Please google "Natural Birth Control". It's not the same thing as the rhythm method and it's exactly as reliable as the woman who practices it. My wife and I used it for 14 years, both for purposes of getting pregnant and avoiding getting pregnant, before circumstances no longer allowed.

LW - a close friend suffered the same crippling pain after his vasectomy. Hardly even saw him for a year. I can't imagine how awful it was for him (he's reluctant to talk about it), even without a horrible wife dismissing him as crazy. He eventually had his vasectomy reversed, and the pain resolved. Look into it - insurance might even cover it as a medical necessity.

P.S. Thanks, Dan, for tracking down what info you could on vasectomy complications. Strange that the research is so thin.
22
There's a lot of gender-stereotyping sexism against the husband in the comments here, mixed with some victim-blaming. I would have expected better.

The wife is a rotten person who lied to him. Regardless of whether it was prudent for him to rely on her, his is an error of trusting someone he loved who ostensibly loved him in return, while hers is a deliberate perpetuation of fraud and betrayal. These two things are not even close in terms of moral culpability.

Second, she pushed him into a medical procedure he neither wanted nor needed and then when it resulted in significantly unpleasant side effects, alternates between telling him he's lying about it or downplaying its severity entirely. That is also a rotten course of conduct.

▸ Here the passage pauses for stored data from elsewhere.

-- ==== Sys2Proof/Proofs/HoldOperations.lean ====
section
/-! The dump and hold unit (R113 to R124): what each operation leaves, and the commands that call them. -/

namespace Sys2Proof.Machine

open Sys2Proof Sys2Proof.Safety

/-! ### The hold table (R118, R121, R122) -/

theorem dropHold_eq (s : State) (h : Byte) : s.dropHold h =
    { s with holds := { s.holds with table := s.holds.table.filter fun r => decide (r.id ≠ h) } } := by
  have differs : (fun r : HoldRecord => r.id != h) = fun r => decide (r.id ≠ h) := by
    funext r
    rw [Bool.eq_iff_iff]
    simp
  rw [State.dropHold, differs]
  rfl

theorem openHold_eq_find (s : State) : s.openHold = s.holds.table.find? fun h => decide (h.state = .opened) := rfl

theorem holdRun_eq (s : State) (h : Byte) : s.holdRun h = s.queue.entries.filter fun e => decide (e.hold = some h) := by
  rw [State.holdRun, Entry.tagged_eq]

theorem closeHold_of_none {r : HoldRecord} (zero : r.unaired = 0) (s : State) (cause : Cause) :
    s.closeHold r cause = { s with
      holds := { s.holds with table := s.holds.table.filter fun h => decide (h.id ≠ r.id) }
      readout := (s.logEdit { kind := .holdEmpty, first := none, last := none, count := none, hold := some r.id,
                              cause := cause }).readout } := by
  rw [State.closeHold, if_pos zero, dropHold_eq]
  rfl

theorem closeHold_of_some {r : HoldRecord} (nonzero : r.unaired ≠ 0) (s : State) (cause : Cause) :
    s.closeHold r cause = { s with
      holds := { s.holds with
        table := s.holds.table.map fun h =>
          if h.id = r.id then
            { h with
              state := .pending
              lastSeq := (s.queue.entries.filter fun e => decide (e.hold = some r.id)).getLast?.map (·.seq) }
          else h } } := by
  rw [State.closeHold, if_neg nonzero, holdRun_eq]
  rfl

/-- A hold decided for air (R123). -/
theorem releaseHold_eq (s : State) (r : HoldRecord) (cause : Cause) : s.releaseHold r cause = { s with
    queue := { s.queue with
      entries := s.queue.entries.map fun e => if e.hold = some r.id then { e with hold := none } else e }
    holds := { s.holds with table := s.holds.table.filter fun h => decide (h.id ≠ r.id) }
    readout := (s.logEdit
      { kind := .holdReleased, first := (s.queue.entries.filter fun e => decide (e.hold = some r.id)).head?.map (·.seq),
        last := (s.queue.entries.filter fun e => decide (e.hold = some r.id)).getLast?.map (·.seq),
        count := some (BitVec.ofNat 32 r.unaired), hold := some r.id, cause := cause }).readout } := by
  have untag : Entry.untag r.id = fun e => if e.hold = some r.id then { e with hold := none } else e := by
    funext e
    simp [Entry.untag, Entry.tagged_eq]
  rw [State.releaseHold, dropHold_eq, holdRun_eq, untag]
  rfl

/-! ### Discards (R58) -/

theorem discardIf_eq {s u : State} (ingest : u.ingest = s.ingest) (monitor : u.monitor = s.monitor) (c : Bool) :
    u.discardIf c = { u with ingest := (s.discardIf c).ingest } := by
  have noticed : u.discardNotice = { u with ingest := s.discardNotice.ingest } := by
    simp only [State.discardNotice, ingest]
    rfl
  have same : (c && u.monitor.inForce.dumpInflight) = (c && s.monitor.inForce.dumpInflight) := by rw [monitor]
  unfold State.discardIf
  rw [same]
  split
  next => exact noticed
  next => rw [← ingest]

theorem discardedIf_discardIf {s t : State} {c : Bool} (ingest : t.ingest = (s.discardIf c).ingest) :
    DiscardedIf (c && s.monitor.inForce.dumpInflight) s t := by
  have slot : ∀ k, t.slot k = (s.discardIf c).ingest.slots[k] := fun k => by rw [State.slot, ingest]
  rw [DiscardedIf, ingest]
  simp only [slot]
  cases on : c && s.monitor.inForce.dumpInflight with
  | false =>
    have same : s.discardIf c = s := if_neg (by rw [on]; nofun)
    rw [same]
    refine ⟨rfl, fun k => ?_⟩
    change s.slot k = _
    cases s.slot k <;> rfl
  | true =>
    have noticed : s.discardIf c = s.discardNotice := if_pos on
    rw [noticed]
    refine ⟨rfl, fun k => ?_⟩
    have each : (s.ingest.slots.map IngestSlot.discarded)[k] = (s.slot k).discarded := Vector.getElem_map _ _
    refine Eq.trans each ?_
    cases s.slot k <;> rfl

/-! ### Removals (R68, R69, R112, R116, R124) -/

theorem freeBlocks_eq (p : Pool) (is : List Nat) :
    p.freeBlocks is = { p with free := p.free ++ is, records := (p.freeBlocks is).records } := by
  obtain ⟨free, retire, tiles, blocks, -⟩ := freeBlocks_lists is p
  generalize p.freeBlocks is = q at *
  cases q
  simp_all only

theorem record_freeBlocks_mem {p : Pool} {is : List Nat} {i : Nat} (mem : i ∈ is) : (p.freeBlocks is).record i = freeRecord :=
  (record_freeBlocks is p i).trans (if_pos mem)

theorem record_freeBlocks_not_mem {p : Pool} {is : List Nat} {i : Nat} (other : i ∉ is) :
    (p.freeBlocks is).record i = p.record i :=
  (record_freeBlocks is p i).trans (if_neg other)

/-- Removal of a hold's entries in RUNNING: splice mark and depth report only where it has some (R69). -/
theorem removeHoldRun_of_some {s : State} {h : Byte} (run : s.monitor.run = .running) (some : s.holdRun h ≠ []) :
    s.removeHoldRun h = { s with
      queue := {
        entries := beforeRun h s.queue.entries ++ markFirst (afterRun h s.queue.entries)
        splicePending := s.queue.splicePending || (afterRun h s.queue.entries).isEmpty }
      pool := s.pool.freeBlocks ((s.holdRun h).map (·.block))
      trim := s.trim.evaluate (beforeRun h s.queue.entries ++ markFirst (afterRun h s.queue.entries)).length
        s.monitor.inForce.target s.monitor.inForce.band } := by
  rw [State.removeHoldRun, if_neg some, depthReport_of_running (by exact run)]
  rfl

theorem removeHoldRun_eq (s : State) (h : Byte) : s.removeHoldRun h = { s with
    queue := (s.removeHoldRun h).queue
    pool := s.pool.freeBlocks ((s.holdRun h).map (·.block))
    trim := (s.removeHoldRun h).trim } := by
  unfold State.removeHoldRun State.depthReport
  split
  next none => rw [none]; rfl
  next =>
    split <;> rfl

/-- A hold decided against air (R124). -/
theorem dumpHold_eq (s : State) (r : HoldRecord) (cause : Cause) : s.dumpHold r cause = { s with
    queue := (s.removeHoldRun r.id).queue
    pool := s.pool.freeBlocks ((s.queue.entries.filter fun e => decide (e.hold = some r.id)).map (·.block))
    trim := (s.removeHoldRun r.id).trim
    ingest := (s.discardIf (r.state == .opened)).ingest
    holds := { s.holds with
      table := s.holds.table.filter fun h => decide (h.id ≠ r.id)
      dumpTotal := addSat32 s.holds.dumpTotal (s.queue.entries.filter fun e => decide (e.hold = some r.id)).length }
    readout := (s.logEdit
      { kind := .holdDumped, first := (s.queue.entries.filter fun e => decide (e.hold = some r.id)).head?.map (·.seq),
        last := (s.queue.entries.filter fun e => decide (e.hold = some r.id)).getLast?.map (·.seq),
        count := some (BitVec.ofNat 32 (s.queue.entries.filter fun e => decide (e.hold = some r.id)).length),
        hold := some r.id, cause := cause }).readout } := by
  have ingest := discardIf_eq (s := s) (u := (s.removeHoldRun r.id).dropHold r.id) (by simp) (by simp) (r.state == .opened)
  rw [State.dumpHold, ingest, dropHold_eq, ← holdRun_eq]
  generalize s.discardIf (r.state == .opened) = u
  rw [removeHoldRun_eq]
  rfl

/-- Removal of the newest entries in RUNNING, where there are some (R68). -/
theorem removeNewest_of_some {s : State} {k : Nat} (run : s.monitor.run = .running) (some : s.newestRun k ≠ []) :
    s.removeNewest k = { s with
      queue := { entries := s.queue.entries.take (s.queue.entries.length - k), splicePending := true }
      pool := s.pool.freeBlocks ((s.queue.entries.drop (s.queue.entries.length - k)).map (·.block))
      trim := s.trim.evaluate (s.queue.entries.length - k) s.monitor.inForce.target s.monitor.inForce.band } := by
  have depth : (s.queue.entries.take (s.queue.entries.length - k)).length = s.queue.entries.length - k := by
    rw [List.length_take]
    omega
  rw [State.removeNewest, if_neg some, depthReport_of_running (by exact run)]
  exact State.eq_of_fields rfl rfl rfl rfl rfl rfl rfl rfl rfl rfl rfl
    (congrArg (fun d => s.trim.evaluate d _ _) depth) rfl rfl rfl rfl rfl

theorem segmentCount_pos {es : List Entry} (some : es ≠ []) : 1 ≤ segmentCount es := by
  rw [segmentCount_eq_findIdx]
  have := List.length_pos_iff.2 some
  omega

theorem dumpCount_pos {s : State} (floor : s.monitor.inForce.dumpFloor < s.queue.entries.length)
    (length : 1 ≤ s.monitor.inForce.dumpLength) : 1 ≤ s.dumpCount := by
  have window : 1 ≤ s.dumpWindow := by
    unfold State.dumpWindow State.removable State.depth
    omega
  cases mode : s.monitor.inForce.dumpMode with
  | chunk =>
    rw [State.dumpCount_chunk mode]
    exact window
  | segment =>
    rw [State.dumpCount_segment mode]
    refine segmentCount_pos (List.ne_nil_of_length_pos ?_)
    rw [List.length_take, List.length_reverse]
    omega

theorem newestRun_ne_nil {s : State} {k : Nat} (pos : 1 ≤ k) (some : 0 < s.queue.entries.length) : s.newestRun k ≠ [] := by
  refine List.ne_nil_of_length_pos ?_
  rw [State.newestRun, List.length_drop, State.depth]
  omega

/-- The account of a removal goes by the holds, the log and the serve number alone (R116, R117). -/
theorem accountRemoval_eq {s u : State} (holds : u.holds = s.holds) (readout : u.readout = s.readout)
    (serve : u.air.serve = s.air.serve) (removed kept : List Entry) (cause : Cause) :
    u.accountRemoval removed kept cause = { u with
      holds := { s.holds with
        table := (s.holds.table.filter fun h => !h.emptiedBy removed).map fun h => h.account removed kept
        dumpTotal := addSat32 s.holds.dumpTotal removed.length }
      readout := ((s.logEdit (dumpEntry removed cause)).logEdits
        ((s.holds.table.filter fun h => h.emptiedBy removed).map fun h => h.dumpedEntry removed cause)).readout } := by
  have table := State.accountRemoval_holds u removed kept cause
  have log := State.accountRemoval_readout u removed kept cause
  have serve' : (u.logEdit (dumpEntry removed cause)).air.serve = (s.logEdit (dumpEntry removed cause)).air.serve := by
    rw [State.logEdit_air, State.logEdit_air, serve]
  rw [holds] at table log
  rw [State.logEdits_readout_congr (State.logEdit_readout_congr readout serve _) serve'] at log
  exact State.eq_of_fields (by simp) (by simp) (by simp) (by simp) (by simp) (by simp) (by simp) (by simp) (by simp)
    (by simp) (by simp) (by simp) table (by simp) (by simp) log (by simp)

/-- A dump of the newest frames in RUNNING, where there are some (R116, R117). -/
theorem dumpNewest_eq {s : State} (run : s.monitor.run = .running) (some : s.newestRun s.dumpCount ≠ []) (cause : Cause) :
    s.dumpNewest cause = { s with
      queue := { entries := s.queue.entries.take (s.queue.entries.length - s.dumpCount), splicePending := true }
      pool := s.pool.freeBlocks ((s.newestRun s.dumpCount).map (·.block))
      trim := s.trim.evaluate (s.queue.entries.length - s.dumpCount) s.monitor.inForce.target s.monitor.inForce.band
      ingest := (s.discardIf true).ingest
      holds := { s.holds with
        table := (s.holds.table.filter fun h => !h.emptiedBy (s.newestRun s.dumpCount)).map fun h =>
          h.account (s.newestRun s.dumpCount) (s.queue.entries.take (s.queue.entries.length - s.dumpCount))
        dumpTotal := addSat32 s.holds.dumpTotal (s.newestRun s.dumpCount).length }
      readout := ((s.logEdit (dumpEntry (s.newestRun s.dumpCount) cause)).logEdits
        ((s.holds.table.filter fun h => h.emptiedBy (s.newestRun s.dumpCount)).map fun h =>
          h.dumpedEntry (s.newestRun s.dumpCount) cause)).readout } := by
  have ingest := discardIf_eq (s := s) (u := s.removeNewest s.dumpCount) (by simp) (by simp) true
  rw [State.dumpNewest, ingest, accountRemoval_eq (s := s) (by simp) (by simp) (by simp), removeNewest_of_some run some]
  rfl

/-! ### HOLD_OPEN, HOLD_CLOSE and RELEASE (R121 to R123) -/

/-- A dump or hold command in RUNNING is carried out. -/
theorem exec_hold {s t : State} {c : Command} {r : CmdResult} (running : Running s) (hold : isHoldCommand c)
    (done : s.carryOut c = (t, some r)) (num : Byte) :
    exec (rowOf num c) s = .next { t with monitor := entered t.monitor num c.code r } := by
  refine exec_rowOf_taken running.1 ?_ done num
  rw [running.2]
  rcases hold with rfl | rfl | rfl | ⟨h, rfl⟩ | ⟨h, rfl⟩ <;> rfl

/-- Settles O32: the OPEN record and the room in the table decide. -/
theorem holdOpenAndClose : Obligations.HoldOpenAndClose := by
  refine ⟨openHold_eq_find, fun num s running => ⟨fun noneOpen room => ?_, fun anOpen => ?_, fun noneOpen full => ?_,
    fun noneOpen => ?_, fun r opened zero => ?_, fun r opened nonzero => ?_⟩⟩
  · exact exec_holdOpen_opens running noneOpen room num
  · have isSome : s.openHold.isSome = true := by
      rw [openHold_eq_find, List.find?_isSome]
      simpa using anOpen
    have refused : s.cmdHoldOpen = (s, .refusedState) := if_pos isSome
    exact exec_hold (c := .holdOpen) running (.inr (.inl rfl)) (by rw [State.carryOut, refused]) num
  · have refused : s.cmdHoldOpen = (s, .refusedBusy) := by
      rw [State.cmdHoldOpen, State.openHold_eq_none noneOpen, Option.isSome_none, if_neg Bool.false_ne_true, if_pos full]
    exact exec_hold (c := .holdOpen) running (.inr (.inl rfl)) (by rw [State.carryOut, refused]) num
  · have refused : s.cmdHoldClose = (s, .refusedState) := by
      rw [State.cmdHoldClose, State.openHold_eq_none noneOpen]
    exact exec_hold (c := .holdClose) running (.inr (.inr (.inl rfl))) (by rw [State.carryOut, refused]) num
  · have closed : s.cmdHoldClose = (s.closeHold r .command, .accepted) := by rw [State.cmdHoldClose, opened]
    rw [closeHold_of_none zero] at closed
    exact exec_hold (c := .holdClose) running (.inr (.inr (.inl rfl))) (by rw [State.carryOut, closed]) num
  · have closed : s.cmdHoldClose = (s.closeHold r .command, .accepted) := by rw [State.cmdHoldClose, opened]
    rw [closeHold_of_some nonzero] at closed
    exact exec_hold (c := .holdClose) running (.inr (.inr (.inl rfl))) (by rw [State.carryOut, closed]) num

/-- The hold a RELEASE or DUMP_HOLD names. -/
theorem findHold_eq (s : State) (h : Byte) : s.findHold h = s.holds.table.find? fun r => decide (r.id = h) := by
  have same : (fun r : HoldRecord => r.id == h) = fun r => decide (r.id = h) := funext fun r => beq_eq_decide _ _
  rw [State.findHold, same]

/-- RELEASE of a hold in RUNNING. -/
theorem exec_release {s : State} {hold : Byte} {r : HoldRecord} (running : Running s)
    (named : (if hold = 0 then s.holds.table.head? else s.findHold hold) = some r) (num : Byte) :
    exec (.release num hold) s = .next { s.releaseHold r .command with
      monitor := entered s.monitor num 0x09 .accepted } := by
  have done : s.cmdRelease hold = (s.releaseHold r .command, .accepted) := by rw [State.cmdRelease, named]
  have ran := exec_hold (c := .release hold) running (.inr (.inr (.inr (.inl ⟨hold, rfl⟩)))) (by rw [State.carryOut, done]) num
  rw [State.releaseHold_monitor] at ran
  exact ran

/-- Settles O34: the record named decides. -/
theorem releaseTaken : Obligations.ReleaseTaken := by
  intro num hold s running named
  have same : (if hold = 0 then s.holds.table.head? else s.findHold hold) = named := by rw [findHold_eq]
  refine ⟨fun none => ?_, fun r some => ?_⟩
  · have refused : s.cmdRelease hold = (s, .refusedState) := by rw [State.cmdRelease, same, none]
    exact exec_hold (c := .release hold) running (.inr (.inr (.inr (.inl ⟨hold, rfl⟩)))) (by rw [State.carryOut, refused]) num
  · intro run
    rw [exec_release running (same.trans some), releaseHold_eq]

end Sys2Proof.Machine
end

The wife-hating seems justified here.

Yeah, yeah, yeah, I see that some of you apparently can't conceive of a hetero relationship where the man is more stoic/laid back/appeasing while the woman is the more assertive and dominant personality in the relationship and want to jump all over him for not being as decisive and responsible as a man ought to be. But the conversational tone of this guy's writing might be an important indicator of the kind of guy he is and the kind of relationship he and his wife have.
23
@ 18, it is strange. I don't take hormonal birth control because of bad reactions, and no IUD because of cramping, so we're left with barrier methods, the last ten years it's been condoms which is a pain but you just have to do it. I'm in my mid 40s now but we still take the approach that there is NO "safe period".

Of course there's not much information here but neither of these people sounds like a great catch. They both sound pretty toxic although if he's in pain that probably doesn't help. And the way he seems to change between past and present tense in the first two paragraphs confuses me, but maybe I'm just reading it wrong.
24
LW: Maybe you're in that 1-2% (get a second opinion at least) or maybe you could have gotten the snip after kid #1 and saved yourself and everyone else some pain. It's not like you had no agency here. Take some responsibility for your own actions and either work things out with your wife and forgive her or just DTMFA (DTFMA?) but either way, get your rage dealt with so your kids don't get fucked up by it.
25
Sometimes divorce IS the best option for the kids. My parents' divorce made things better, and their relationship at the end wasn't nearly as toxic as many out there.

I can't say for sure in this case if it is -- I would never rule out marital counseling except when there was dangerous abuse that merited getting out immediately. But it sure sounds like their relationship is toxic (and I'm not necessarily saying she's solely to blame here). Perhaps all four would be better off if LW and his spouse were no longer married.

Also, re-reading it, I'm thinking that @9 is correct, it could have been a situation where they assumed she wasn't ovulating because she was nursing. In any event, absent any other evidence, it sounds like an unplanned pregnancy rather than deliberate entrapment.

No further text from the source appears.